I pity windows users on a daily basis for their lack of a easy-to-use, powerful, general purpose scripting language. Linux an Mac (owing to OS X's BSD heritage) have a a plethora from which to choose. It's gotten to the point where I cannot operate a computer without being able to script things... It is very difficult to suffer away on a Windows box that lacks cygwin.

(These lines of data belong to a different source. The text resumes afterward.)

-- ==== Sys2Proof/Certificates/Slice0/Obligations.lean ====
section
/-! DEFINITION. The statements for the provers, each from the numbered rules its docstring names. -/

open Sys2Proof Sys2Proof.Machine

/-! ### Encodings (30_encoding.md) -/

/-- Decode and encode agree: no bit of a well-formed instruction's encoding is dropped (R60, R61, R65, R69). -/
def Obligations.DecodeOfEncodeIsIdentity : Prop :=
  ∀ i : Instr, i.wf = true → decode (encode i) = .ok i

/-- Each input has one meaning: what the decoder accepts is well formed and encodes back to that input (R61, R68). -/
def Obligations.EncodeOfDecodeIsIdentity : Prop :=
  ∀ (x : Input) (i : Instr), decode x = .ok i → i.wf = true ∧ encode i = x

/-- R69, clause by clause: the order of the tests, the fields of WRPIX and RDPIX, and ILLEGAL for the rest. -/
def Obligations.DecoderIsTheDecodeFunction : Prop :=
  ∀ w : CommandWord,
    let op := w.extractLsb 63 60
    let rsv := w.extractLsb 59 40
    let idx := w.extractLsb 39 24
    let rgb := w.extractLsb 23 0
    decode (.command w) = .ok (
      if op = 0x1#4 ∧ rsv = 0#20 ∧ idx = 0#16 ∧ rgb = 0#24 then .transmit
      else if op = 0x2#4 ∧ rsv = 0#20 then
        .wrpix idx { r := w.extractLsb 23 16, g := w.extractLsb 15 8, b := w.extractLsb 7 0 }
      else if op = 0x3#4 ∧ rsv = 0#20 ∧ rgb = 0#24 then .rdpix idx
      else if op = 0x4#4 ∧ rsv = 0#20 ∧ idx = 0#16 ∧ rgb = 0#24 then .rdstat
      else .illegal w)

/-- Each command's words are those whose fixed bits hold the values of R60 and R61 (OP 63:60, and every field that
must be zero), given here as one mask over the word. For WRPIX and RDPIX the mask covers all of RSV, bits 59:40, as
R60 does; the opcode table's mask leaves out bits 43:40 (log entry 10). -/
def Obligations.CommandWordsAreThoseOfTheOpMap : Prop :=
  ∀ w : CommandWord,
    (decodeCommand w = .transmit ↔ w = 0x1000000000000000#64) ∧
    ((∃ idx p, decodeCommand w = .wrpix idx p) ↔ w &&& 0xFFFFFF0000000000#64 = 0x2000000000000000#64) ∧
    ((∃ idx, decodeCommand w = .rdpix idx) ↔ w &&& 0xFFFFFF0000FFFFFF#64 = 0x3000000000000000#64) ∧
    (decodeCommand w = .rdstat ↔ w = 0x4000000000000000#64)

/-- R62: which words are ILLEGAL, and what an ILLEGAL word does: the fault bit, the response, and nothing else. -/
def Obligations.ReservedWordsAreIllegal : Prop :=
  ∀ w : CommandWord,
    let op := w.extractLsb 63 60
    let rsv := w.extractLsb 59 40
    let idx := w.extractLsb 39 24
    let rgb := w.extractLsb 23 0
    (decodeCommand w = .illegal w ↔
      op = 0x0#4 ∨ 0x5#4 ≤ op ∨
      (op = 0x1#4 ∧ ¬(rsv = 0#20 ∧ idx = 0#16 ∧ rgb = 0#24)) ∨
      (op = 0x2#4 ∧ rsv ≠ 0#20) ∨
      (op = 0x3#4 ∧ ¬(rsv = 0#20 ∧ rgb = 0#24)) ∨
      (op = 0x4#4 ∧ ¬(rsv = 0#20 ∧ idx = 0#16 ∧ rgb = 0#24))) ∧
    ∀ s : State, decodeCommand w = .illegal w →
      exec (decodeCommand w) s
        = .next { s with fIllegalCmd := true, responses := s.responses ++ [{ code := .errIllegal, data := 0 }] }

There are at least two ways to make recursive bash scripts. The most obvious way is to just call itself (any bash script behaves just like any other command). For example, this would encode all wav files recursively in a directory tree (assume the script is named "mppall"):
CODE
#!/bin/bash
for file in *.wav; do
mppenc --standard --xlevel "$file"
done
for file in *; do
if [ -d "$file" ]; then
cd "$file"
mppall
cd ..
fi
done
You can also define functions. Functions act exactly like mini shell scripts that operate within other shell scripts and are called the same way as anything else. If you define a function in your .bashrc or .bash_profile (depending on your system, either may work, or just one...) it will be available in your shell environment and can be used like any other command. They can also call themselves recursively. This is the same script as the one above, except it uses a function and operates on it's command line parameters instead of the current directory.
CODE
#!/bin/bash
function mppdir() {
for file in "$1"/*.wav; do
mppenc --standard --xlevel "$file"
done
for file in "$1"/*; do
if [ -d "$file" ]; then
mppdir "$file"
fi
done
}
for param in "$@"; do
mppdir "$param"
done
It first defines the function, then calls it for every command line parameter. Isn't that just sexy? You could probably do the same thing with "find" but I did it this way to illustrate the scripting technique.